Он лежал в духоте грузинской вонючей избы, неподвижно, безразличный к простуде и нервам, довольный единственно тем, что живёт. После долгого отдыха ночи с вечера капризная, вялая мысль точно бы поокрепла, точно бы сил набралась. Передумывая строфу за строфой, перебирая стихи: неуклюжие, тёмные, вовсе нескладные, чем ближе к концу, он сперва смутно, потом всё уверенней обнаруживал странность, которой в миг импровизации непредвиденной, в хаосе мыслей и чувств вовсе в голове не держал: он не был с Байроном заодно. Нельзя отрицать, несомненные истины и его приводили в отчаянье, не приводить не могли, поскольку он наблюдал их во все времена. Что дружба, что слава, что честь, что любовь? Одна мечта безопытной юности, лишь тень от мечты, была вчера, а нынче нет, остались боль и пустота. Чего же ради жить? В сей жизни смысла, толку, цели нет, а всё живём, и чем живём? Вот где она — загадка бытия. Отгадки нет.

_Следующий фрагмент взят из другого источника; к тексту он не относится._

/-- A HANDOFF as the sender's bits carry it is heard as the HANDOFF command with the same target, source,
sequence and record contents (R88, R100, R169, section 12.2). Bits that make a valid frame are taken as that
frame (log 7, the model's). And the bits of every frame that a node builds are those of its payload, whose bytes
stand as section 12.2 lays them out, with the codes of sections 12.1 and 12.3: START, HOLD_STATE, HANDOFF,
HANDOFF_REPLY, COMMAND_REPLY, RELEASED, ARRIVAL, INCIDENT with each detail, WATCH_HIT and STATUS. (An OVERDUE
detail without a feed sequence, which no queued record gives, is left out.) -/
def Obligations.FramesCarryTheirFieldsInTheirPlaces : Prop :=
  (∀ (c : NodeConfig) (f : HandoffFrame), f.targetStation ≤ 62 → f.targetSlot ≤ 3 →
    f.contents.destination ≤ 63 → f.contents.expectedAxles ≤ 250 → f.contents.cutClass ≤ 3 →
    (∀ d, f.contents.originalDestination = some d → 1 ≤ d ∧ d ≤ 63) →
    (∀ x, f.contents.companion = some x → x.tag ≠ 0 ∧ x.destination ≤ 63) →
    (f.contents.flags.translated = f.contents.originalDestination.isSome) →
    (f.contents.flags.merged = f.contents.companion.isSome) →
    ∃ p : HandoffPayload,
      (∀ s, exec (.frameDiscarded (sentBits c (.handoff f))) s = exec (.handoff (BitVec.ofNat 6 c.node) p) s)
      ∧ p.target.toNat = f.targetStation ∧ p.targetSlot.toNat = f.targetSlot
      ∧ p.sourceSlot.toNat = f.sourceSlot.val ∧ p.sourceLeg = f.sourceLeg ∧ p.seq = f.seq
      ∧ payloadAcceptable p = true ∧ payloadContents p = f.contents)
  ∧ (∀ (c : NodeConfig) (f : OutFrame),
      sentBits c f = frameBits ⟨BitVec.ofNat 6 c.node, f.kind, framePayload c.yardStation f⟩)
  ∧ ((∀ row ∈ kindTable, kindCode row.1 = row.2.1 ∧ kindUrgency row.1 = row.2.2.1 ∧ kindLength row.1 = row.2.2.2)
    ∧ ∀ kind, kind ∈ kindTable.map Prod.fst)
  ∧ (∀ yard ≤ 62,
      let reads := OutFrame.reads yard
      let flagBytes (f : Flags) (misrouted : Bool) : List Nat :=
        [bitsValue (f.bits misrouted) / 256, bitsValue (f.bits misrouted) % 256]
      (∀ role n sum, n ≤ 4 →
        reads (.start role n sum) ([if role = .crest then 1 else 0, n] ++ highLow sum))
      ∧ (∀ m state, state ≠ .reset →
        reads (.holdState m state) [bitsValue m.bits, codeIn nodeStateColumn state])
      ∧ (∀ f : HandoffFrame, f.targetStation ≤ 62 → f.targetSlot ≤ 3 → f.contents.destination ≤ 63 →
        (∀ d, f.contents.originalDestination = some d → d ≤ 63) → f.contents.expectedAxles ≤ 250 →
        f.contents.cutClass ≤ 3 → (∀ x, f.contents.companion = some x → x.destination ≤ 63) →
        reads (.handoff f)
          ([f.targetStation, 16 * f.targetSlot + 2 * f.sourceSlot.val + legBit f.sourceLeg, f.seq.toNat]
            ++ highLow f.contents.tag
            ++ [f.contents.destination, trackOrZero f.contents.originalDestination, f.contents.expectedAxles,
              f.contents.cutClass]
            ++ flagBytes f.contents.flags false ++ companionOrZero f.contents.companion))
      ∧ (∀ station slot seq tag result, station ≤ 62 → slot ≤ 15 →
        reads (.handoffReply station slot seq tag result)
          ([station, slot, seq.toNat] ++ highLow tag ++ [codeIn handoffResultColumn result]))
      ∧ (∀ row ∈ kindTable, ∀ argument result,
        reads (.commandReply row.1 argument result)
          ([yard, row.2.1] ++ highLow argument ++ [codeIn commandResultColumn result]))
      ∧ (∀ tag d o cutClass f seq receipt, d ≤ 63 → (∀ x, o = some x → x ≤ 63) → cutClass ≤ 3 →
        reads (.released tag d o cutClass f seq receipt)
          ([yard] ++ highLow tag ++ [d, trackOrZero o, cutClass] ++ flagBytes f false
            ++ [seq.toNat, codeIn queueResultColumn receipt]))
      ∧ (∀ k leg track tag d o f misrouted c, track ≤ 63 → d ≤ 63 → (∀ x, o = some x → x ≤ 63) →
        (∀ x, c = some x → x.destination ≤ 63) →
        reads (.arrival k leg track tag d o f misrouted c)
          ([yard, 16 * k.val + legBit leg, track] ++ highLow tag ++ [d, trackOrZero o] ++ flagBytes f misrouted
            ++ companionOrZero c))
      ∧ (∀ (i : Incident) (captured : Bool) (bytes : List Nat), bytes.length ≤ 6 → i.detail.reads bytes →
        reads (.incident i captured)
          ([yard, codeIn incidentColumn i.kind + 1,
              128 * yesBit captured + (match i.slot with
                | none => 15
                | some k => k.val)]
            ++ highLow i.firstTag ++ highLow i.secondTag ++ bytes ++ List.replicate (6 - bytes.length) 0))
      ∧ (∀ tag k leg, reads (.watchHit tag k leg) ([yard] ++ highLow tag ++ [16 * k.val + legBit leg]))
      ∧ ∀ (m : HoldMask) (state : NodeState) (captured : Option IncidentKind) (further seconds : Nat)
          (slots : List SlotStatus), state ≠ .reset → further ≤ 255 → seconds ≤ 65535 → slots.length = 4 →
        (∀ x ∈ slots, x.queueLength ≤ 7 ∧ x.zoneCount ≤ 3) →
        reads (.status m state captured further seconds slots)
          ([yard, bitsValue m.bits,
              64 * codeIn nodeStateColumn state + (match captured with
                | none => 0
                | some kind => codeIn incidentColumn kind + 1),
              further, seconds / 256, seconds % 256]
            ++ slots.flatMap (fun x =>
              [codeIn serviceColumn x.service, 64 * pointNumber x.point + 8 * x.queueLength + x.zoneCount])))
  ∧ (Detail.empty.reads []
    ∧ (∀ seq : Seq, (Detail.unannounced (some seq)).reads [0, seq.toNat])
    ∧ (Detail.unannounced none).reads [1]
    ∧ (∀ adopted (seq : Seq), ∀ node ≤ 62,
        (Detail.lateHandoff adopted seq node).reads [yesBit adopted, seq.toNat, node])
    ∧ (∀ axles ≤ 255, ∀ expected ≤ 250, (Detail.shortCut axles expected).reads [axles, expected])
    ∧ (∀ n ≤ 255, (Detail.excess n).reads [n] ∧ (Detail.zoneOverrun n).reads [n])
    ∧ (∀ leg, (Detail.intended leg).reads [legBit leg])
    ∧ (∀ d ≤ 63, (Detail.destination d).reads [d])
    ∧ (∀ taken axle, (Detail.splitRoute taken axle).reads [legBit taken, legBit axle])
    ∧ (∀ taken point, (Detail.legMismatch taken point).reads [legBit taken, pointNumber point])
    ∧ (∀ x (d : Direction),
        (Detail.strayAxle x d).reads [0, codeIn sensorColumn x, if d = .backward then 1 else 0])
    ∧ (∀ n ≤ 255, ∀ a ≤ 255, ∀ b ≤ 255, (Detail.reconciled n a b).reads [1, n, a, b])
    ∧ (∀ x, (Detail.sensor x).reads [codeIn sensorColumn x])
    ∧ (∀ phase, ∀ n ≤ 255, ∀ m ≤ 255, (Detail.stall phase n m).reads [codeIn phaseColumn phase, n, m])
    ∧ (∀ seq : Seq, (Detail.overdue (some seq)).reads [seq.toNat])
    ∧ (∀ leg, ∀ n ≤ 255, (Detail.pointFailed leg n).reads [legBit leg, n])
    ∧ (∀ leg (phase : ThrowPhase),
        (Detail.underCut leg phase).reads [legBit leg, if phase = .pausing then 1 else 0])
    ∧ (∀ point a b, (Detail.detectionLost point a b).reads [pointNumber point, yesBit a + 2 * yesBit b])
    ∧ (∀ station ≤ 62, ∀ slot ≤ 3, ∀ seq : Seq,
        (Detail.handoffLost station slot seq).reads [station, slot, seq.toNat]
        ∧ ∀ result, (Detail.handoffRefused result station slot seq).reads
          [codeIn handoffResultColumn result, station, slot, seq.toNat])
    ∧ (∀ listEmpty (seq : Seq), (Detail.crestOverrun listEmpty seq).reads [yesBit listEmpty, seq.toNat])
    ∧ ∀ row ∈ kindTable, (Detail.overflow row.1).reads [row.2.1, row.2.2.1])

/-- R147: with room, a frame enters directly behind the last frame whose urgency number is equal to or smaller than
its own, and nothing is discarded. R148: a HOLD_STATE takes the place of the one in the queue, which keeps its
position. R149: a frame offered to a full queue takes the place of the youngest frame of the largest urgency
number, if that is larger than its own, and is otherwise itself discarded; the queue then holds sixteen frames
still. The frame on the bus is not discarded: where it stands at the end of the queue, the youngest frame of the
next largest urgency number is dealt with in its stead. (Here `v` is the youngest frame that is not on the bus,
and `tail` is the frame on the bus where it stands behind `v`.) A discard is told to the node (R92, R149): OUTQ_OVERFLOW goes to the
capture, and first (log 27, the model's); a discarded HANDOFF whose context is PENDING is followed by its second
attempt or lost. The last part is a whole event, the period timer's HOLD_STATE at a full queue (R132); the running
time comes to the timer's deadline, and the capture takes that time (log 2, the model's). -/
def Obligations.FullQueueDiscardsTheYoungestLeastUrgent : Prop :=
  (∀ (e : TxEntry) (q : List TxEntry), q.length < 16 → q.Pairwise (fun a b => a.urgency ≤ b.urgency) →
    ¬(e.isHoldState = true ∧ q.any TxEntry.isHoldState = true) →
    ∃ before after, q = before ++ after ∧ (∀ a ∈ before, a.urgency ≤ e.urgency)
      ∧ (∀ a ∈ after, e.urgency < a.urgency) ∧ enqueue e q = (before ++ e :: after, none))
  ∧ (∀ (e h : TxEntry) (before after : List TxEntry), e.isHoldState = true → h.isHoldState = true →
    (∀ a ∈ before ++ after, a.isHoldState = false) →
    enqueue e (before ++ h :: after) = (before ++ { h with frame := e.frame, replaced := h.onBus } :: after, none))
  ∧ (∀ (e v : TxEntry) (q tail : List TxEntry), (q ++ v :: tail).length = 16 →
    (q ++ v :: tail).Pairwise (fun a b => a.urgency ≤ b.urgency) → v.onBus = false →
    (∀ b ∈ tail, b.onBus = true) →
    ¬(e.isHoldState = true ∧ (q ++ v :: tail).any TxEntry.isHoldState = true) →
    (e.urgency < v.urgency →
      (enqueue e (q ++ v :: tail)).2 = some v ∧ (enqueue e (q ++ v :: tail)).1.Perm (e :: (q ++ tail))
      ∧ (enqueue e (q ++ v :: tail)).1.length = 16
      ∧ (enqueue e (q ++ v :: tail)).1.Pairwise (fun a b => a.urgency ≤ b.urgency)
      ∧ (∀ a ∈ q ++ tail, a.urgency ≤ e.urgency → [a, e].Sublist (enqueue e (q ++ v :: tail)).1))
    ∧ (v.urgency ≤ e.urgency → enqueue e (q ++ v :: tail) = (q ++ v :: tail, some e)))
  ∧ (∀ (s : State) (f : OutFrame) (owner : Option Nat) (q : List TxEntry) (d : TxEntry), s.serving = true →
    s.port.queue.Pairwise (fun a b => a.urgency ≤ b.urgency) → (d.owner ≠ none → d.frame.kind = .handoff) →
    enqueue (.offered f owner) s.port.queue = (q, some d) →
    s.offer f owner = { s with port := { s.port with queue := q } }.afterDiscard d)
  ∧ ∀ (s : State) (deadline : Nat) (v : TxEntry) (q tail : List TxEntry), s.serving = true →
    s.periodTimer = some deadline → s.port.queue = q ++ v :: tail → s.port.queue.length = 16 →
    s.port.queue.Pairwise (fun a b => a.urgency ≤ b.urgency) → v.onBus = false → (∀ b ∈ tail, b.onBus = true) →
    s.port.queue.any TxEntry.isHoldState = false → 0 < v.urgency → (v.owner ≠ none → v.frame.kind = .handoff) →
    ∃ t, exec .periodTimerExpiry s = .next t
      ∧ t.apartFromFrames = ({ s with time := max s.time deadline }.afterDiscard v).apartFromFrames
      ∧ (t.port.queue.map TxEntry.frame).Perm (.holdState t.holdMask .inService :: (q ++ tail).map TxEntry.frame)
      ∧ (s.capture = none → t.capture = some ⟨overflowOf v.frame.kind, t.time⟩)
      ∧ (∀ n h a timer, v.owner = some n → s.handoff? n = some h → h.status = .pending a timer →
          t.faultLatch = true ∧ t.isPending n = false)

Тут ни с каким расперебайроном согласиться не мог он ни за что, не хотел, к чёртовой матери и расперебайрон пошёл. Русский был человек, ум с сердцем не в ладу, упрямейший пасынок здравого смысла. Буквально всё неотразимо влекло к убежденью неоспоримому, что пыль всё да прах, к чему ни влечётся сыздетства душа, а душа не смирялась, душе никакая логика была нипочём. Пыль да прах? Наплевать!
Что-то иное таилось в последней строфе. Он поглядел в какой уже раз. В последней строфе против логики всей, против собственной воли стояло: «Согреем душу тем, что было». Он и всегда согревал, оборачиваясь на Владимиров да Мономахов, на непостижимый гений Петра, который ведь тоже истинно русский был человек. Верно, кровь дедов и прадедов в нём говорила, умевших без рассуждений, без стенаний да слёз сносить бытие и без логики душу класть за Отечество.
Нечто сродное вдруг приключилось с ним. Все надежды его, все мечты, все друзья, его позабывшие месяца в три, оставались за тяжким Кавказским хребтом, и ему досталась на долю та же судьба непроглядная, какая всякому русскому написана на веку, оттого и выкидывалось как-то само собой желание вопреки разуму жить.
Он сузил глаза, приподнялся и по верху листа крупно, уверенно написал:
«ПРОСТИ, ОТЕЧЕСТВО!»
Ещё подумал о бедном Байроне, о непостижимости русской души, усмехнулся злорадно и сильной чертой подчеркнул.
Затем в течение нескольких дней, что болел и постели не оставлял, перечёркивал, переправлял, отыскивая верное слово и верный, несбивчивый ритм, пока три строфы не превратились в нечто подобное месиву, в котором он сам с трудом то разбирал, то вновь вписывал и что из прежнего оставалось после жестокой расправы.